-- ==== Sys2Proof/Machine/Leadership.lean ====
section
/-!
DEFINITION. Machine/Leadership.lean: the Jack, HOLD, takeover, handover, the journal's mirror, cluster and data faults,
spare takeover and die links (R428 to R449, R154, R163).
-/
namespace Sys2Proof.Machine

-- The Jack (R428 to R432)

/-- A message of a CP reaches Burgee (R429). -/
def State.heard (s : State) (cp : Nat) : State :=
  let s := s.updCp cp fun c => { c with liveAt := s.aon, messageAt := s.aon }
  { s with lead := { s.lead with burgeeHold := false } }

/-- A CP may still request: its firmware runs and a message of it arrived within two STATUS periods (R429, R430, log
entry 32). -/
def State.contends (s : State) (cp : Nat) : Bool :=
  s.cpRuns cp && decide (s.aon ≤ (s.cp cp).messageAt + 500 * tickMs)

/-- A CP requests the Jack: the preferred one is granted at once if it requests within 100 ms of the first request, else
the first requester (R430). The other request is remembered until its 100 ms have passed. -/
def State.requestJack (s : State) (cp : Nat) : State :=
  if s.lead.holder.isSome || !s.cpRuns cp || s.att.m.isEmpty || decide (1 < cp) then s
  else
    let s := s.heard cp
    let other := 1 - cp
    let late := match (s.cp other).requested with
      | some t => decide (t + 100 * tickMs < s.aon)
      | none => false
    if s.set.leaderPreference = cp then (if late then s.grant other else s.grant cp)
    else if !s.contends other then s.grant cp
    else match (s.cp cp).requested with
      | some t => if t + 100 * tickMs ≤ s.aon then s.grant cp else s
      | none => s.updCp cp fun c => { c with requested := some s.aon }

/-- JACK_REQUEST (R430). -/
def execJackRequest (cp now : Nat) (s : State) : Host.Outcome State Fault Refusal := .next ((s.at now).requestJack cp)

/-- A CP's own lease is live. -/
def State.leaseLive (s : State) (cp : Nat) : Bool :=
  decide (s.aon < (s.cp cp).expiry) && (s.lead.holder == some cp || (s.cp cp).leads)

/-- JACK_RENEWAL_TIMER: the holder sends a renewal every 250 ms, and again every 50 ms until one is acknowledged
(R428). -/
def execJackRenewalTimer (cp now : Nat) (s : State) : Host.Outcome State Fault Refusal :=
  let s := s.at now
  let c := s.cp cp
  let due := match c.renewalSent with
    | some t => decide (t + 50 * tickMs ≤ s.aon)
    | none => decide (c.expiry ≤ s.aon + 740 * tickMs)
  if !s.leaseLive cp || !due || decide (1 < cp) then .next s
  else .next ((s.updCp cp fun c => { c with renewalSent := some s.aon }).emit (.leaseMessage cp leaseRenewal c.epoch))

/-- A leader yields (R428, R431). -/
def State.yieldLead (s : State) (cp : Nat) : State :=
  if (s.cp cp).leads then
    (s.updCp cp fun c => { c with leads := false, renewalSent := none }).record 0x05500002 (srcHoist cp) none []
  else s

/-- JACK_RENEWAL: Burgee receives a renewal: EXPIRY is extended and it is acknowledged, or it is refused with EPOCH. The
lease that lived on through a HOLD takes over as if newly granted (R428, R449). -/
def execJackRenewal (cp epoch now : Nat) (s : State) : Host.Outcome State Fault Refusal :=
  let s := s.at now
  if 1 < cp ∨ !s.cpRuns cp then .next s
  else
    let s := s.heard cp
    if s.lead.holder = some cp ∧ epoch = s.lead.epoch then
      let again := s.inHold && s.lead.takeover.isNone && !s.lead.holdEnding
      let s := { s with lead := { s.lead with
        expiry := s.aon + 1000 * tickMs
        takeover := if again then some ⟨cp, epoch, true⟩ else s.lead.takeover } }
      let s := s.updCp cp fun c =>
        { c with expiry := match c.renewalSent with
                   | some t => t + 990 * tickMs
                   | none => c.expiry
                 renewalSent := none, leads := c.leads && !again }
      .next (s.emit (.leaseMessage cp leaseAck epoch))
    else
      let s := s.emit (.leaseMessage cp leaseRefusal s.lead.epoch)
      .next (if epoch < s.lead.epoch then s.yieldLead cp else s)
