/-- CLUSTER_FAULT, SPARE_TAKEOVER, SPARE_BECOMES_SERVICE, DATA_FAULT, DIE_LINK_DOWN, DIE_LINK_RETRAIN_FAIL (R22, R25, R154, R444 to
R447): a fault is replayed, a second within 4,096 beats fails the cluster; the spare takes its block and, at a window
boundary, its position; a data fault voids what it struck, ends its context, or resets the module; a link that goes down rolls back
the commits that it cuts. -/
def Obligations.FaultsAreContained : Prop :=
  (∀ (s : State) (k p : Nat), k < 64 → s.clusters.length = 64 → s.lead.lastFault.length = 64 → (s.cluster k).failed = false →
    (s.cluster k).position = some p → s.clusterAt p = k →
    (∀ x, s.lead.lastFault[k]? = some (some x) → x + 4096 < s.hal.beatCount) →
    ∃ t, exec (.clusterFault k 0) s = .next t ∧ (t.cluster k).span = none ∧
      (∀ b ∈ (t.cluster k).banks, b ∈ (s.cluster k).banks) ∧
      (t.cluster k).failed = false ∧ (t.cluster k).position = some p ∧
      (∀ i, i ≠ k → t.cluster i = s.cluster i) ∧
      ((s.cluster k).span = none → (∀ r ∈ s.rounds, r.ring.working = [] ∧ ∀ o ∈ r.owners, o.commit.state ≠ 1) →
        t.rounds = s.rounds ∧ (t.cluster k).banks = (s.cluster k).banks) ∧
      t.lead = { s.lead with lastFault := s.lead.lastFault.set k (some s.hal.beatCount) } ∧
      t = { s with set := t.set, setA := t.setA, setB := t.setB, slotB := t.slotB, recorder := t.recorder, lead := t.lead,
                   mgmt := t.mgmt, ctxs := t.ctxs, clusters := t.clusters, rounds := t.rounds }) ∧
  (∀ (s : State) (k : Nat), k < 64 → s.clusters.length = 64 → (s.cluster k).failed = false →
    ∃ t, exec (.clusterFault k 1) s = .next t ∧ (t.cluster k).failed = true ∧ (t.cluster k).span = none ∧
      (t.cluster k).banks = [] ∧ (t.cluster k).request = some (.maintenance, s.hal.beatCount) ∧ t.hal = s.hal ∧
      t.start = s.start ∧ t.power = s.power ∧ t.aon = s.aon ∧ t.drbgs = s.drbgs ∧ t.pending = s.pending) ∧
  (∀ (s : State) (c : Nat), c < 4 → s.clusters.length = 64 → (s.cluster (16 * c + 15)).failed = false →
    (s.cluster (16 * c + 15)).position = none →
    ((s.cluster (16 * c + 15)).owner = .service →
      exec (.clusterFault (16 * c + 15) 2) s = .next (s.record 0x01500031 (srcCluster (16 * c + 15)) none [])) ∧
    ((s.cluster (16 * c + 15)).owner = .maintenance → ∃ t, exec (.clusterFault (16 * c + 15) 2) s = .next t ∧
      t.cluster (16 * c + 15) = { s.cluster (16 * c + 15) with unavailable := true, selfTestPassed := false } ∧
      (∀ i, i ≠ 16 * c + 15 → t.cluster i = s.cluster i) ∧
      t = { s with clusters := t.clusters, lead := { s.lead with spareState := s.lead.spareState.set c 14 } })) ∧
  (∀ (s : State) (c k w : Nat), c < 4 → s.clusters.length = 64 → s.takeoverOf c = some k →
    (s.cluster k).takeoverWindow = some w → w < s.window → s.noLeader = false → s.lead.hold = none →
    (s.cluster (16 * c + 15)).tableLoaded = false → (s.cluster (16 * c + 15)).selfTestPassed = true →
    (s.cluster (16 * c + 15)).failed = false → (s.cluster (16 * c + 15)).unavailable = false →
    ∃ t, exec (.spareTakeover c) s = .next t ∧ (t.cluster (16 * c + 15)).tableLoaded = true ∧
      (t.cluster (16 * c + 15)).request = some (.service, s.hal.beatCount) ∧ (t.cluster k).span = none ∧
      (t.cluster k).banks = [] ∧
      t = { s with set := t.set, setA := t.setA, setB := t.setB, slotB := t.slotB, recorder := t.recorder,
                   mgmt := t.mgmt, ctxs := t.ctxs, clusters := t.clusters, rounds := t.rounds }) ∧
  (∀ (s : State) (c k p b : Nat), c < 4 → s.clusters.length = 64 → s.takeoverOf c = some k →
    (s.cluster k).position = some p → s.hal.beatCount % 256 = 0 → s.lead.hold = none →
    (s.cluster (16 * c + 15)).tableLoaded = true → (s.cluster (16 * c + 15)).request = some (.service, b) →
    b + 256 ≤ s.hal.beatCount → s.lead.spareState.length = 4 →
    ∃ t, exec (.spareBecomesService c) s = .next t ∧ (t.cluster (16 * c + 15)).position = some p ∧
      (t.cluster (16 * c + 15)).owner = .service ∧ (t.cluster k).position = none ∧ (t.cluster k).takeoverWindow = none ∧
      t.lead = { s.lead with spareState := s.lead.spareState.set c (k % 16) } ∧
      (∀ i, i ≠ k → i ≠ 16 * c + 15 → t.cluster i = s.cluster i) ∧
      (∀ x, x < s.plans.length →
        t.plan x = { s.plan x with startAfter := max (s.plan x).startAfter (s.hal.beatCount + 1) }) ∧
      t = { s with set := t.set, setA := t.setA, setB := t.setB, slotB := t.slotB, recorder := t.recorder, lead := t.lead,
                   journal := t.journal, mgmt := t.mgmt, plans := t.plans, clusters := t.clusters, drbgs := t.drbgs,
                   rounds := t.rounds, draws := t.draws }) ∧
  (∀ (s : State) (c h k : Nat),
    exec (.dataFault c h 8 k) s = .next { s with stats := { s.stats with hbmEcc := updAt s.stats.hbmEcc k (· + 1) } } ∧
    exec (.dataFault c h 9 k) s = .next { s with stats := { s.stats with sramEcc := updAt s.stats.sramEcc k (· + 1) } } ∧
    exec (.dataFault c h 14 k) s = .next { s with lead := { s.lead with
      links := updAt s.lead.links k fun l => { l with replays := l.replays + 1 } } }) ∧
  (∀ (s : State) (c h x : Nat) (r : Round) (im : PlanImage) (o : OwnerSet), s.round? c h = some r → s.image c = some im →
    (r.owners.filter fun y => y.set == x / 8)[x % 8]? = some o → r.owner? o.position (x / 8) = some o →
    o.commit.state ≠ 1 →
    ∃ t q, exec (.dataFault c h 15 x) s = .next t ∧ t.round? c h = some q ∧
      q.owner? o.position (x / 8) = some { o with
        active := [], activeCount := 0, shadow := [], sections := [], taint := false, read := o.mark } ∧
      (q.cursorAt o.position o.cursor).pos = 0 ∧ q = { r with owners := q.owners, cursors := q.cursors } ∧
      (∀ i, i ≠ s.clusterAt o.position → t.cluster i = s.cluster i) ∧
      (∀ b ∈ (t.cluster (s.clusterAt o.position)).banks, b.secret = true ∨ ¬(b.ctx = c ∧ b.cohort = h ∧ b.tileSet = x / 8)) ∧
      t = { s with set := t.set, setA := t.setA, setB := t.setB, slotB := t.slotB, recorder := t.recorder,
                   mgmt := t.mgmt, ctxs := t.ctxs, clusters := t.clusters, rounds := t.rounds }) ∧
  (∀ (s : State) (c h k : Nat) (r : Round) (im : PlanImage), s.round? c h = some r → s.image c = some im →
    k < r.sets.length → (r.set k).unmask ≠ 1 →
    ∃ t q, exec (.dataFault c h 2 k) s = .next t ∧ t.round? c h = some q ∧ (q.set k).unmask = 2 ∧ (q.set k).cause = 3 ∧
      (q.set k).dataFault = true ∧ (∀ j, j ≠ k → q.set j = r.set j) ∧ q = { r with sets := q.sets, ring := q.ring } ∧
      (∀ x, r.ring.tiles[k]? = some x → ∃ y, q.ring.tiles[k]? = some y ∧ y.agg.status = 2 ∧ y.agg.cause = 4 ∧
        y.store = x.store ∧ ∀ o, y.out = some o → o.status = 2 ∧ o.cause = 4) ∧
      t = { s with set := t.set, setA := t.setA, setB := t.setB, slotB := t.slotB, recorder := t.recorder,
                   mgmt := t.mgmt, rounds := t.rounds }) ∧
  (∀ (s : State) (c h k : Nat), (s.ctxSet c).state = .active → s.set.ctx.length = 16 →
    ∃ t, exec (.dataFault c h 4 k) s = .next t ∧ (t.ctxSet c).state = .teardown ∧
      (∀ d, d ≠ c → t.ctxSet d = s.ctxSet d ∧ t.ctx d = s.ctx d) ∧
      t = { s with set := t.set, setA := t.setA, setB := t.setB, slotB := t.slotB, recorder := t.recorder, keys := t.keys,
                   journal := t.journal, mgmt := t.mgmt, host := t.host, ctxs := t.ctxs, plans := t.plans }) ∧
  (∀ (s : State) (c h i k : Nat), 5 ≤ i → i ≤ 7 →
    ∃ t, exec (.dataFault c h i k) s = .next t ∧ t.start.t0 = some s.aon ∧ t.start.kind = 2 ∧ t.start.cause = 0x14 ∧
      t.start.stage = none ∧ t.rounds = [] ∧ t.keys.slots = [] ∧ t.power.powered = s.power.powered &&& 1 ∧ t.out = s.out) ∧
  (∀ (s : State) (i now : Nat) (l : DieLink), s.lead.links[i]? = some l → l.down = false →
    ∃ t, exec (.dieLinkDown i false now) s = .next t ∧
      t.lead.links[i]? = some { l with down := true, replays := l.replays + 16 } ∧
      (∀ j, j ≠ i → t.lead.links[j]? = s.lead.links[j]?) ∧
      (s.cutCommits l = [] → t = { s.at now with lead := { s.lead with links := t.lead.links } }) ∧
      t = { s.at now with set := t.set, setA := t.setA, setB := t.setB, slotB := t.slotB, recorder := t.recorder,
                          mgmt := t.mgmt, ctxs := t.ctxs, clusters := t.clusters, rounds := t.rounds
                          lead := { s.lead with links := t.lead.links } }) ∧
  (∀ (s : State) (i now c h : Nat) (l : DieLink) (o : OwnerSet) (r : Round), s.lead.links[i]? = some l → l.down = false →
    s.cutCommits l = [(c, h, o)] → s.round? c h = some r → r.owner? o.position o.set = some o →
    (r.set o.set).lastSeq ≠ o.commit.seq →
    ∃ t q, exec (.dieLinkDown i false now) s = .next t ∧ t.round? c h = some q ∧
      q.owner? o.position o.set = some { o with
        active := [], activeCount := 0, shadow := [], sections := [], taint := false, read := o.mark
        commit := { o.commit with state := 0 } } ∧
      (q.cursorAt o.position o.cursor).pos = 0 ∧ q = { r with owners := q.owners, cursors := q.cursors }) ∧
  (∀ (s : State) (i now : Nat) (l : DieLink), s.lead.links[i]? = some l →
    ∃ t m, exec (.dieLinkDown i true now) s = .next t ∧ t.lead.links[i]? = some m ∧ m.down = false ∧ m.fails = 0 ∧
      m.session = leNat (padTo 4 (Config.randomBytes s.draws 4)) ∧ (∀ j, j ≠ i → t.lead.links[j]? = s.lead.links[j]?) ∧
      t.draws = s.draws + 1 ∧
      (l.down = true ∨ s.cutCommits l = [] →
        Recorded { s.at now with lead := { s.lead with links := t.lead.links }, draws := t.draws } t) ∧
      t = { s.at now with set := t.set, setA := t.setA, setB := t.setB, slotB := t.slotB, recorder := t.recorder,
                          mgmt := t.mgmt, ctxs := t.ctxs, clusters := t.clusters, rounds := t.rounds, draws := t.draws
                          lead := { s.lead with links := t.lead.links } }) ∧
  (∀ (s : State) (i now : Nat) (l : DieLink), s.lead.links[i]? = some l → l.down = true → l.fails < 3 → l.a = 4 → l.b = 5 →
    s.start.stage ≠ some 0 →
    ∃ t, exec (.dieLinkRetrainFail i now) s = .next t ∧
      Recorded { s.at now with lead := { s.lead with links := updAt s.lead.links i fun l => { l with fails := 3 } } } t) ∧
  (∀ (s : State) (i k now : Nat) (l : DieLink), s.lead.links[i]? = some l → l.down = true → l.fails < 3 → l.a < 4 →
    k = (if l.b < 4 then l.b else l.a) → s.ready = true → s.power.furl = 0 → s.start.cantonReset.length = 4 →
    ∃ t, exec (.dieLinkRetrainFail i now) s = .next t ∧ t.start.cantonReset[k]? = some true ∧
      (∀ i, i < 16 → 16 * k + i < s.clusters.length → t.cluster (16 * k + i) = Cluster.reset k i) ∧ t.hal = s.hal) ∧
  (∀ (s : State) (k p x : Nat), k < 64 → s.clusters.length = 64 → (s.cluster k).failed = false →
    (s.cluster k).position = some p → s.lead.lastFault[k]? = some (some x) → s.hal.beatCount ≤ x + 4096 →
    ∃ t, exec (.clusterFault k 0) s = .next t ∧ (t.cluster k).failed = true ∧ (t.cluster k).span = none ∧
      (t.cluster k).banks = [] ∧ (t.cluster k).request = some (.maintenance, s.hal.beatCount) ∧ t.hal = s.hal ∧
      t.start = s.start ∧ t.power = s.power ∧ t.aon = s.aon ∧ t.drbgs = s.drbgs ∧ t.pending = s.pending)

____________

## What to work on
When you reach the line containing "(∀ i, i ≠ k → i ≠ 16" in the data above, start copying exactly, and stop after the line containing "(.dataFault c h 15".

## Answer for this exercise
      (∀ i, i ≠ k → i ≠ 16 * c + 15 → t.cluster i = s.cluster i) ∧
      (∀ x, x < s.plans.length →
        t.plan x = { s.plan x with startAfter := max (s.plan x).startAfter (s.hal.beatCount + 1) }) ∧
      t = { s with set := t.set, setA := t.setA, setB := t.setB, slotB := t.slotB, recorder := t.recorder, lead := t.lead,
                   journal := t.journal, mgmt := t.mgmt, plans := t.plans, clusters := t.clusters, drbgs := t.drbgs,
                   rounds := t.rounds, draws := t.draws }) ∧
  (∀ (s : State) (c h k : Nat),
    exec (.dataFault c h 8 k) s = .next { s with stats := { s.stats with hbmEcc := updAt s.stats.hbmEcc k (· + 1) } } ∧
    exec (.dataFault c h 9 k) s = .next { s with stats := { s.stats with sramEcc := updAt s.stats.sramEcc k (· + 1) } } ∧
    exec (.dataFault c h 14 k) s = .next { s with lead := { s.lead with
      links := updAt s.lead.links k fun l => { l with replays := l.replays + 1 } } }) ∧
  (∀ (s : State) (c h x : Nat) (r : Round) (im : PlanImage) (o : OwnerSet), s.round? c h = some r → s.image c = some im →
    (r.owners.filter fun y => y.set == x / 8)[x % 8]? = some o → r.owner? o.position (x / 8) = some o →
    o.commit.state ≠ 1 →
    ∃ t q, exec (.dataFault c h 15 x) s = .next t ∧ t.round? c h = some q ∧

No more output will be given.